14. It cannot be denied that among the religious institutions denominational institutions stand on a different footing and enjoys special protection under Article 26 of the Constitution. Therefore, while considering the challenge to the appointment of an Executive Officer, it is essential to bear in mind the protection given under Article 26 of the Constitution, which the High Court failed to do. In the circumstances, we are of the view that instead of ourselves going into that, we consider it appropriate to remand the matter to the Division Bench to hear and dispose of the case on that aspect. While accepting the finding, which has not been challenged by the respondents that the appellant-institution is a denomination one, the High Court will decide the legality of the appointment of the Executive Officer particularly in the light of Article 26 of the Constitution and the decisions of this Court referred to earlier.
15. Since we remand the matter to the High Court to decide the legality of the appointment of Executive Officer, no further order need be passed in Civil Appeal No.1341/86.

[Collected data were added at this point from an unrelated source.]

-- ==== Sys2Proof/Certificates/Slice0/Obligations.lean ====
section
/-! DEFINITION. The statements for the provers. Each docstring says which rule of spec/ the statement formalises. -/

open Sys2Proof Sys2Proof.Machine

/-! ### Encoding (30_encoding) -/

/-- 30_encoding R69, R70: for every row of the table one word written out bit by bit, whatever stands on the operand
lanes. The words are the spec's own labels (92_eei_decisions D12), the lanes the model's (log 10). -/
def Obligations.DecodesWordsOfEveryRow : Prop :=
  ∀ b l : Nat,
    decode ⟨0b00010000#8, b, l⟩ = .ok .init ∧
    decode ⟨0b00100000#8, b, l⟩ = .ok (.writeLen b l) ∧
    decode ⟨0b00101000#8, b, l⟩ = .ok (.writeMeasure b) ∧
    decode ⟨0b00110000#8, b, l⟩ = .ok .poll ∧
    decode ⟨0b01000000#8, b, l⟩ = .ok .start ∧
    decode ⟨0b01010000#8, b, l⟩ = .ok .stop ∧
    decode ⟨0b01100000#8, b, l⟩ = .ok .tcycle ∧
    decode ⟨0b01110000#8, b, l⟩ = .ok .isr ∧
    decode ⟨0b10000011#8, b, l⟩ = .ok .advStart ∧
    decode ⟨0b10000101#8, b, l⟩ = .ok .advDataBit ∧
    decode ⟨0b10000111#8, b, l⟩ = .ok .advDataEnd ∧
    decode ⟨0b10001010#8, b, l⟩ = .ok .advStopNext ∧
    decode ⟨0b10001011#8, b, l⟩ = .ok .advStopLast ∧
    decode ⟨0b10001111#8, b, l⟩ = .ok .advDone ∧
    decode ⟨0b10010000#8, b, l⟩ = .ok (.fresetLen b l) ∧
    decode ⟨0b10011000#8, b, l⟩ = .ok (.fresetMeasure b) ∧
    decode ⟨0b10100000#8, b, l⟩ = .ok (.measure b)

/-- 30_encoding R69, R70 and spec/opcode_table.json: under every parameter an operation whose operands fit their widths
is read back from the bits of its encoding, every operand at every value, and the bits fit the event word and its two
lanes. Where the operands' bits lie is the model's choice (log 10). -/
def Obligations.EncodedBitsDecodeBack : Prop :=
  ∀ (p : Params) (i : Instr), i.wf p = true →
    decode (Event.ofBits p ((encode i).toBits p)) = .ok i ∧
      (encode i).toBits p < 2 ^ (8 + p.addrW + p.lenW)

/-- 30_encoding R71 (the spec's own labels, 92_eei_decisions D12): operation codes 0x0 and 0xB to 0xF, and selectors the
table of R69 does not give, are refused by name and never performed, not even where the host's question offers one
(log 11); every other word names an operation; symbol code 0b11 is never produced. -/
def Obligations.ReservedWordsRefusedByName : Prop :=
  (∀ e : Event,
    let op := e.ev.extractLsb' 4 4
    let sub := e.ev.extractLsb' 0 4
    let reserved := op = 0x0#4 ∨ op = 0xB#4 ∨ op = 0xC#4 ∨ op = 0xD#4 ∨ op = 0xE#4 ∨ op = 0xF#4
    let listed := op = 0x8#4 ∨ sub = 0b0000#4 ∨ ((op = 0x2#4 ∨ op = 0x9#4) ∧ sub = 0b1000#4)
    (reserved → decode e = .error (.reservedOp op)) ∧
    (¬ reserved → ¬ listed → decode e = .error (.reservedSub op sub)) ∧
    (¬ reserved → listed → ∃ i, decode e = .ok i)) ∧
  (∀ (s : State) (e : Event) (r : Reject),
    decode e = .error r → s.isrEnabled = false → s.offered = some e → step s = .refused (.undecodable r)) ∧
  (∀ y : Symbol, y.code ≠ 0b11#2)

/-- 30_encoding R70: the selector copies `F.phase`, `b8` and `last` of the state the call finds; the word it makes names
the arm whose condition holds; the six patterns partition the sixteen selectors. Codes and word are the spec's own labels
(D12, D15, D21). -/
def Obligations.SelectorNamesTheArm : Prop :=
  (∀ (f : Framer) (b l : Nat),
    f.advanceWord.extractLsb' 4 4 = 0x8#4 ∧
    f.advanceWord.extractLsb' 2 2 = f.phase.code ∧
    f.advanceWord.getLsbD 1 = decide (f.bitIndex.val = 8) ∧
    f.advanceWord.getLsbD 0 = decide (f.byteIndex = f.length) ∧
    (f.phase = .start → decode ⟨f.advanceWord, b, l⟩ = .ok .advStart) ∧
    (f.phase = .data → f.bitIndex.val < 8 → decode ⟨f.advanceWord, b, l⟩ = .ok .advDataBit) ∧
    (f.phase = .data → f.bitIndex.val = 8 → decode ⟨f.advanceWord, b, l⟩ = .ok .advDataEnd) ∧
    (f.phase = .stop → f.byteIndex ≠ f.length → decode ⟨f.advanceWord, b, l⟩ = .ok .advStopNext) ∧
    (f.phase = .stop → f.byteIndex = f.length → decode ⟨f.advanceWord, b, l⟩ = .ok .advStopLast) ∧
    (f.phase = .done → decode ⟨f.advanceWord, b, l⟩ = .ok .advDone)) ∧
  (∀ sub : BitVec 4, (advanceRows.filter (fun r => r.matches (0x8#4 ++ sub))).length = 1)

/-! ### The Bit Framer (40_framer) -/

/-- 30_encoding R67: `(byte >> i) & 1` with `0 <= i <= 7` is 0 or 1, is bit `i` of the byte, and is sent as ZERO or ONE. -/
def Obligations.DataBitIsBitOfByte : Prop :=
  ∀ (b : Byte) (i : Nat), i ≤ 7 →
    dataBit b i = (b >>> i) &&& 1#8 ∧
    (dataBit b i = 0#8 ∨ dataBit b i = 1#8) ∧
    (dataBit b i = 1#8 ↔ b.getLsbD i = true) ∧
    bitSymbol (dataBit b i) = (if b.getLsbD i then .one else .zero)

/-- 40_framer R83, ADV.START: its pattern, and in phase START the symbol ZERO, `bit_index` 0, phase DATA, nothing else of
the framer, no fault and no memory read (the answer is the same for every memory), whatever the length; over a length of 0
the fault comes at the next call. -/
def Obligations.StartArmSendsStartBit : Prop :=
  (∀ (ev : Byte) (b l : Nat), ev &&& 0b11111100#8 = 0b10000000#8 → decode ⟨ev, b, l⟩ = .ok .advStart) ∧
  (∀ (p : Params) (m : Memory) (f : Framer), f.phase = .start →
    f.advance p m = .ok (.zero, { f with bitIndex := 0, phase := .data }) ∧
    (f.length = 0 →
      Framer.advance p m { f with bitIndex := 0, phase := .data } = .error (.bufferOutOfRange f.byteIndex)))

/-- 40_framer R84, ADV.DATA.BIT: its pattern, and in phase DATA below bit 8 the fault of an index not below the length,
the fault of an address that does not fit (the spec's own decision D17), or else bit `bit_index` of the byte at
`buf + byte_index` and `bit_index` one higher. -/
def Obligations.DataArmSendsOneBit : Prop :=
  (∀ (ev : Byte) (b l : Nat), ev &&& 0b11111110#8 = 0b10000100#8 → decode ⟨ev, b, l⟩ = .ok .advDataBit) ∧
  (∀ (p : Params) (m : Memory) (f : Framer) (h : f.bitIndex.val < 8), f.phase = .data →
    (f.length ≤ f.byteIndex → f.advance p m = .error (.bufferOutOfRange f.byteIndex)) ∧
    (f.byteIndex < f.length → 2 ^ p.addrW ≤ f.buf + f.byteIndex →
      f.advance p m = .error (.bufferOutOfRange (f.buf + f.byteIndex))) ∧
    (f.byteIndex < f.length → f.buf + f.byteIndex < 2 ^ p.addrW →
      f.advance p m =
        .ok (if ((m.read (f.buf + f.byteIndex)) >>> f.bitIndex.val) &&& 1#8 = 1#8 then .one else .zero,
          { f with bitIndex := ⟨f.bitIndex.val + 1, by omega⟩ })))

/-- 40_framer R85, ADV.DATA.END: its pattern, and in phase DATA at bit 8 the symbol ONE, `byte_index` one higher,
`bit_index` 0, phase STOP. That it reads no memory is the spec's own decision (D25). -/
def Obligations.DataEndArmSendsFirstFramingBit : Prop :=
  (∀ (ev : Byte) (b l : Nat), ev &&& 0b11111110#8 = 0b10000110#8 → decode ⟨ev, b, l⟩ = .ok .advDataEnd) ∧
  (∀ (p : Params) (m : Memory) (f : Framer), f.phase = .data → f.bitIndex.val = 8 →
    f.advance p m = .ok (.one, { f with byteIndex := f.byteIndex + 1, bitIndex := 0, phase := .stop }))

16. Accordingly, we remit the matter to the High Court of Andhra Pradesh for hearing on the legality of the appointment of Executive Officer to the appellant-denominational institution
Civil Appeal Nos.8535/94 and 2718/97:
Civil Appeal No.2718/97:
19. This appeal is preferred against an order of the Division Bench in LPA No.1/86. That LPA was filed against an interim order in CMP 21126/85 in AS 3603/85. We are informed that AS 3603/85 on the file of the High Court of Andhra Pradesh is still pending. The question whether the appellant-institution is a religious denomination or not itself is a question yet to be decided in the appeal and, therefore, we do not propose to interfere with the order under appeal of the Division Bench. Likewise, no order in C.A. No.8535/94 need be passed in view of the pendency of AS 3603/85 and the High Court was right in holding so. However, we make it clear that if the Executive Officer/fit person, if any, appointed for the appellant-institution had taken charge and functioning as such, he will continue to be in the Office subject to the result of AS 3603/85. In case the Executive Officer/fit person had not taken charge for any reason, he shall not take charge notwithstanding the dismissal of C.A. No.2718/97. In other words, the status quo as on date shall be maintained pending disposal of AS 3603/85.
30. The appeals are disposed of accordingly with no order as to costs.